**What you have to do**
Set down every record once more, exactly as given.

[[ Exercise data open ]]

-- ==== Sys2Proof/Laws/Issue.lean ====
section
/-! SUPPORT. Every instruction of a thread goes through issue, or through poll: what stands before its own effect is said once there. -/

namespace Sys2Proof.Machine

/-- exec of an instruction is its issue, or its poll, with some effect; or it raises ILLEGAL_OPERAND where its check is LOOKAHEAD (a CPY.MC
whose mask is at fault, R90). -/
def Via (i : Instr) (s : State) : Prop :=
  (∃ e, exec i s = issue i s e) ∨ (∃ e, exec i s = poll i s e) ∨
  ∃ t, getThread s s.cur = some t ∧ t.st = .ready ∧ issueCheck i t = .bad .lookahead ∧ exec i s = raise s t .illegalOperand

theorem via_add (g u d a b) (s : State) : Via (.add g u d a b) s := by
  unfold Via; rw [exec_add]; unfold execAdd; repeat (first | exact .inl ⟨_, rfl⟩ | exact .inr (.inl ⟨_, rfl⟩) | unfold atomsOp | unfold ldsOp | unfold stsOp | unfold sfuUnary | unfold acquireOp | unfold aluA | unfold aluAB | unfold aluABD | unfold aluABDF | unfold aluABF | unfold aluCmp | unfold aluMadw | unfold aluPairs | unfold aluPred | unfold atomicOp | unfold barInstr | unfold barWait | unfold bkptOp | unfold contOp | unfold copyMcOp | unfold copyOp | unfold copyV2sOp | unfold cpywaitOp | unfold cvjoinOp | unfold cvsetOp | unfold fragOp | unfold gangOp | unfold gtrinvOp | unfold handleOp | unfold handleWait | unfold loadOp | unfold mcbOp | unfold mgangOp | unfold mopfOp | unfold movswOp | unfold mrelOp | unfold nmcOp | unfold nmwaitOp | unfold queueOp | unfold rdvOp | unfold releaseOp | unfold scratchOp | unfold sfuIssue | unfold simple | unfold storeOp | unfold streamOp | unfold transferOp | unfold tretOp)

theorem via_sub (g u d a b) (s : State) : Via (.sub g u d a b) s := by
  unfold Via; rw [exec_sub]; unfold execSub; repeat (first | exact .inl ⟨_, rfl⟩ | exact .inr (.inl ⟨_, rfl⟩) | unfold atomsOp | unfold ldsOp | unfold stsOp | unfold sfuUnary | unfold acquireOp | unfold aluA | unfold aluAB | unfold aluABD | unfold aluABDF | unfold aluABF | unfold aluCmp | unfold aluMadw | unfold aluPairs | unfold aluPred | unfold atomicOp | unfold barInstr | unfold barWait | unfold bkptOp | unfold contOp | unfold copyMcOp | unfold copyOp | unfold copyV2sOp | unfold cpywaitOp | unfold cvjoinOp | unfold cvsetOp | unfold fragOp | unfold gangOp | unfold gtrinvOp | unfold handleOp | unfold handleWait | unfold loadOp | unfold mcbOp | unfold mgangOp | unfold mopfOp | unfold movswOp | unfold mrelOp | unfold nmcOp | unfold nmwaitOp | unfold queueOp | unfold rdvOp | unfold releaseOp | unfold scratchOp | unfold sfuIssue | unfold simple | unfold storeOp | unfold streamOp | unfold transferOp | unfold tretOp)

theorem via_mul (g u d a b) (s : State) : Via (.mul g u d a b) s := by
  unfold Via; rw [exec_mul]; unfold execMul; repeat (first | exact .inl ⟨_, rfl⟩ | exact .inr (.inl ⟨_, rfl⟩) | unfold atomsOp | unfold ldsOp | unfold stsOp | unfold sfuUnary | unfold acquireOp | unfold aluA | unfold aluAB | unfold aluABD | unfold aluABDF | unfold aluABF | unfold aluCmp | unfold aluMadw | unfold aluPairs | unfold aluPred | unfold atomicOp | unfold barInstr | unfold barWait | unfold bkptOp | unfold contOp | unfold copyMcOp | unfold copyOp | unfold copyV2sOp | unfold cpywaitOp | unfold cvjoinOp | unfold cvsetOp | unfold fragOp | unfold gangOp | unfold gtrinvOp | unfold handleOp | unfold handleWait | unfold loadOp | unfold mcbOp | unfold mgangOp | unfold mopfOp | unfold movswOp | unfold mrelOp | unfold nmcOp | unfold nmwaitOp | unfold queueOp | unfold rdvOp | unfold releaseOp | unfold scratchOp | unfold sfuIssue | unfold simple | unfold storeOp | unfold streamOp | unfold transferOp | unfold tretOp)

theorem via_mulhI32 (g u d a b) (s : State) : Via (.mulhI32 g u d a b) s := by
  unfold Via; rw [exec_mulhI32]; unfold execMulhI32; repeat (first | exact .inl ⟨_, rfl⟩ | exact .inr (.inl ⟨_, rfl⟩) | unfold atomsOp | unfold ldsOp | unfold stsOp | unfold sfuUnary | unfold acquireOp | unfold aluA | unfold aluAB | unfold aluABD | unfold aluABDF | unfold aluABF | unfold aluCmp | unfold aluMadw | unfold aluPairs | unfold aluPred | unfold atomicOp | unfold barInstr | unfold barWait | unfold bkptOp | unfold contOp | unfold copyMcOp | unfold copyOp | unfold copyV2sOp | unfold cpywaitOp | unfold cvjoinOp | unfold cvsetOp | unfold fragOp | unfold gangOp | unfold gtrinvOp | unfold handleOp | unfold handleWait | unfold loadOp | unfold mcbOp | unfold mgangOp | unfold mopfOp | unfold movswOp | unfold mrelOp | unfold nmcOp | unfold nmwaitOp | unfold queueOp | unfold rdvOp | unfold releaseOp | unfold scratchOp | unfold sfuIssue | unfold simple | unfold storeOp | unfold streamOp | unfold transferOp | unfold tretOp)

theorem via_mulhN32 (g u d a b) (s : State) : Via (.mulhN32 g u d a b) s := by
  unfold Via; rw [exec_mulhN32]; unfold execMulhN32; repeat (first | exact .inl ⟨_, rfl⟩ | exact .inr (.inl ⟨_, rfl⟩) | unfold atomsOp | unfold ldsOp | unfold stsOp | unfold sfuUnary | unfold acquireOp | unfold aluA | unfold aluAB | unfold aluABD | unfold aluABDF | unfold aluABF | unfold aluCmp | unfold aluMadw | unfold aluPairs | unfold aluPred | unfold atomicOp | unfold barInstr | unfold barWait | unfold bkptOp | unfold contOp | unfold copyMcOp | unfold copyOp | unfold copyV2sOp | unfold cpywaitOp | unfold cvjoinOp | unfold cvsetOp | unfold fragOp | unfold gangOp | unfold gtrinvOp | unfold handleOp | unfold handleWait | unfold loadOp | unfold mcbOp | unfold mgangOp | unfold mopfOp | unfold movswOp | unfold mrelOp | unfold nmcOp | unfold nmwaitOp | unfold queueOp | unfold rdvOp | unfold releaseOp | unfold scratchOp | unfold sfuIssue | unfold simple | unfold storeOp | unfold streamOp | unfold transferOp | unfold tretOp)

theorem via_mad (g u d a b) (s : State) : Via (.mad g u d a b) s := by
  unfold Via; rw [exec_mad]; unfold execMad; repeat (first | exact .inl ⟨_, rfl⟩ | exact .inr (.inl ⟨_, rfl⟩) | unfold atomsOp | unfold ldsOp | unfold stsOp | unfold sfuUnary | unfold acquireOp | unfold aluA | unfold aluAB | unfold aluABD | unfold aluABDF | unfold aluABF | unfold aluCmp | unfold aluMadw | unfold aluPairs | unfold aluPred | unfold atomicOp | unfold barInstr | unfold barWait | unfold bkptOp | unfold contOp | unfold copyMcOp | unfold copyOp | unfold copyV2sOp | unfold cpywaitOp | unfold cvjoinOp | unfold cvsetOp | unfold fragOp | unfold gangOp | unfold gtrinvOp | unfold handleOp | unfold handleWait | unfold loadOp | unfold mcbOp | unfold mgangOp | unfold mopfOp | unfold movswOp | unfold mrelOp | unfold nmcOp | unfold nmwaitOp | unfold queueOp | unfold rdvOp | unfold releaseOp | unfold scratchOp | unfold sfuIssue | unfold simple | unfold storeOp | unfold streamOp | unfold transferOp | unfold tretOp)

[[ Exercise data closed ]]

**Completed exercise**
-- ==== Sys2Proof/Laws/Issue.lean ====
section
/-! SUPPORT. Every instruction of a thread goes through issue, or through poll: what stands before its own effect is said once there. -/

namespace Sys2Proof.Machine

/-- exec of an instruction is its issue, or its poll, with some effect; or it raises ILLEGAL_OPERAND where its check is LOOKAHEAD (a CPY.MC
whose mask is at fault, R90). -/
def Via (i : Instr) (s : State) : Prop :=
  (∃ e, exec i s = issue i s e) ∨ (∃ e, exec i s = poll i s e) ∨
  ∃ t, getThread s s.cur = some t ∧ t.st = .ready ∧ issueCheck i t = .bad .lookahead ∧ exec i s = raise s t .illegalOperand

theorem via_add (g u d a b) (s : State) : Via (.add g u d a b) s := by
  unfold Via; rw [exec_add]; unfold execAdd; repeat (first | exact .inl ⟨_, rfl⟩ | exact .inr (.inl ⟨_, rfl⟩) | unfold atomsOp | unfold ldsOp | unfold stsOp | unfold sfuUnary | unfold acquireOp | unfold aluA | unfold aluAB | unfold aluABD | unfold aluABDF | unfold aluABF | unfold aluCmp | unfold aluMadw | unfold aluPairs | unfold aluPred | unfold atomicOp | unfold barInstr | unfold barWait | unfold bkptOp | unfold contOp | unfold copyMcOp | unfold copyOp | unfold copyV2sOp | unfold cpywaitOp | unfold cvjoinOp | unfold cvsetOp | unfold fragOp | unfold gangOp | unfold gtrinvOp | unfold handleOp | unfold handleWait | unfold loadOp | unfold mcbOp | unfold mgangOp | unfold mopfOp | unfold movswOp | unfold mrelOp | unfold nmcOp | unfold nmwaitOp | unfold queueOp | unfold rdvOp | unfold releaseOp | unfold scratchOp | unfold sfuIssue | unfold simple | unfold storeOp | unfold streamOp | unfold transferOp | unfold tretOp)

theorem via_sub (g u d a b) (s : State) : Via (.sub g u d a b) s := by
  unfold Via; rw [exec_sub]; unfold execSub; repeat (first | exact .inl ⟨_, rfl⟩ | exact .inr (.inl ⟨_, rfl⟩) | unfold atomsOp | unfold ldsOp | unfold stsOp | unfold sfuUnary | unfold acquireOp | unfold aluA | unfold aluAB | unfold aluABD | unfold aluABDF | unfold aluABF | unfold aluCmp | unfold aluMadw | unfold aluPairs | unfold aluPred | unfold atomicOp | unfold barInstr | unfold barWait | unfold bkptOp | unfold contOp | unfold copyMcOp | unfold copyOp | unfold copyV2sOp | unfold cpywaitOp | unfold cvjoinOp | unfold cvsetOp | unfold fragOp | unfold gangOp | unfold gtrinvOp | unfold handleOp | unfold handleWait | unfold loadOp | unfold mcbOp | unfold mgangOp | unfold mopfOp | unfold movswOp | unfold mrelOp | unfold nmcOp | unfold nmwaitOp | unfold queueOp | unfold rdvOp | unfold releaseOp | unfold scratchOp | unfold sfuIssue | unfold simple | unfold storeOp | unfold streamOp | unfold transferOp | unfold tretOp)

theorem via_mul (g u d a b) (s : State) : Via (.mul g u d a b) s := by
  unfold Via; rw [exec_mul]; unfold execMul; repeat (first | exact .inl ⟨_, rfl⟩ | exact .inr (.inl ⟨_, rfl⟩) | unfold atomsOp | unfold ldsOp | unfold stsOp | unfold sfuUnary | unfold acquireOp | unfold aluA | unfold aluAB | unfold aluABD | unfold aluABDF | unfold aluABF | unfold aluCmp | unfold aluMadw | unfold aluPairs | unfold aluPred | unfold atomicOp | unfold barInstr | unfold barWait | unfold bkptOp | unfold contOp | unfold copyMcOp | unfold copyOp | unfold copyV2sOp | unfold cpywaitOp | unfold cvjoinOp | unfold cvsetOp | unfold fragOp | unfold gangOp | unfold gtrinvOp | unfold handleOp | unfold handleWait | unfold loadOp | unfold mcbOp | unfold mgangOp | unfold mopfOp | unfold movswOp | unfold mrelOp | unfold nmcOp | unfold nmwaitOp | unfold queueOp | unfold rdvOp | unfold releaseOp | unfold scratchOp | unfold sfuIssue | unfold simple | unfold storeOp | unfold streamOp | unfold transferOp | unfold tretOp)

theorem via_mulhI32 (g u d a b) (s : State) : Via (.mulhI32 g u d a b) s := by
  unfold Via; rw [exec_mulhI32]; unfold execMulhI32; repeat (first | exact .inl ⟨_, rfl⟩ | exact .inr (.inl ⟨_, rfl⟩) | unfold atomsOp | unfold ldsOp | unfold stsOp | unfold sfuUnary | unfold acquireOp | unfold aluA | unfold aluAB | unfold aluABD | unfold aluABDF | unfold aluABF | unfold aluCmp | unfold aluMadw | unfold aluPairs | unfold aluPred | unfold atomicOp | unfold barInstr | unfold barWait | unfold bkptOp | unfold contOp | unfold copyMcOp | unfold copyOp | unfold copyV2sOp | unfold cpywaitOp | unfold cvjoinOp | unfold cvsetOp | unfold fragOp | unfold gangOp | unfold gtrinvOp | unfold handleOp | unfold handleWait | unfold loadOp | unfold mcbOp | unfold mgangOp | unfold mopfOp | unfold movswOp | unfold mrelOp | unfold nmcOp | unfold nmwaitOp | unfold queueOp | unfold rdvOp | unfold releaseOp | unfold scratchOp | unfold sfuIssue | unfold simple | unfold storeOp | unfold streamOp | unfold transferOp | unfold tretOp)

theorem via_mulhN32 (g u d a b) (s : State) : Via (.mulhN32 g u d a b) s := by
  unfold Via; rw [exec_mulhN32]; unfold execMulhN32; repeat (first | exact .inl ⟨_, rfl⟩ | exact .inr (.inl ⟨_, rfl⟩) | unfold atomsOp | unfold ldsOp | unfold stsOp | unfold sfuUnary | unfold acquireOp | unfold aluA | unfold aluAB | unfold aluABD | unfold aluABDF | unfold aluABF | unfold aluCmp | unfold aluMadw | unfold aluPairs | unfold aluPred | unfold atomicOp | unfold barInstr | unfold barWait | unfold bkptOp | unfold contOp | unfold copyMcOp | unfold copyOp | unfold copyV2sOp | unfold cpywaitOp | unfold cvjoinOp | unfold cvsetOp | unfold fragOp | unfold gangOp | unfold gtrinvOp | unfold handleOp | unfold handleWait | unfold loadOp | unfold mcbOp | unfold mgangOp | unfold mopfOp | unfold movswOp | unfold mrelOp | unfold nmcOp | unfold nmwaitOp | unfold queueOp | unfold rdvOp | unfold releaseOp | unfold scratchOp | unfold sfuIssue | unfold simple | unfold storeOp | unfold streamOp | unfold transferOp | unfold tretOp)

theorem via_mad (g u d a b) (s : State) : Via (.mad g u d a b) s := by
  unfold Via; rw [exec_mad]; unfold execMad; repeat (first | exact .inl ⟨_, rfl⟩ | exact .inr (.inl ⟨_, rfl⟩) | unfold atomsOp | unfold ldsOp | unfold stsOp | unfold sfuUnary | unfold acquireOp | unfold aluA | unfold aluAB | unfold aluABD | unfold aluABDF | unfold aluABF | unfold aluCmp | unfold aluMadw | unfold aluPairs | unfold aluPred | unfold atomicOp | unfold barInstr | unfold barWait | unfold bkptOp | unfold contOp | unfold copyMcOp | unfold copyOp | unfold copyV2sOp | unfold cpywaitOp | unfold cvjoinOp | unfold cvsetOp | unfold fragOp | unfold gangOp | unfold gtrinvOp | unfold handleOp | unfold handleWait | unfold loadOp | unfold mcbOp | unfold mgangOp | unfold mopfOp | unfold movswOp | unfold mrelOp | unfold nmcOp | unfold nmwaitOp | unfold queueOp | unfold rdvOp | unfold releaseOp | unfold scratchOp | unfold sfuIssue | unfold simple | unfold storeOp | unfold streamOp | unfold transferOp | unfold tretOp)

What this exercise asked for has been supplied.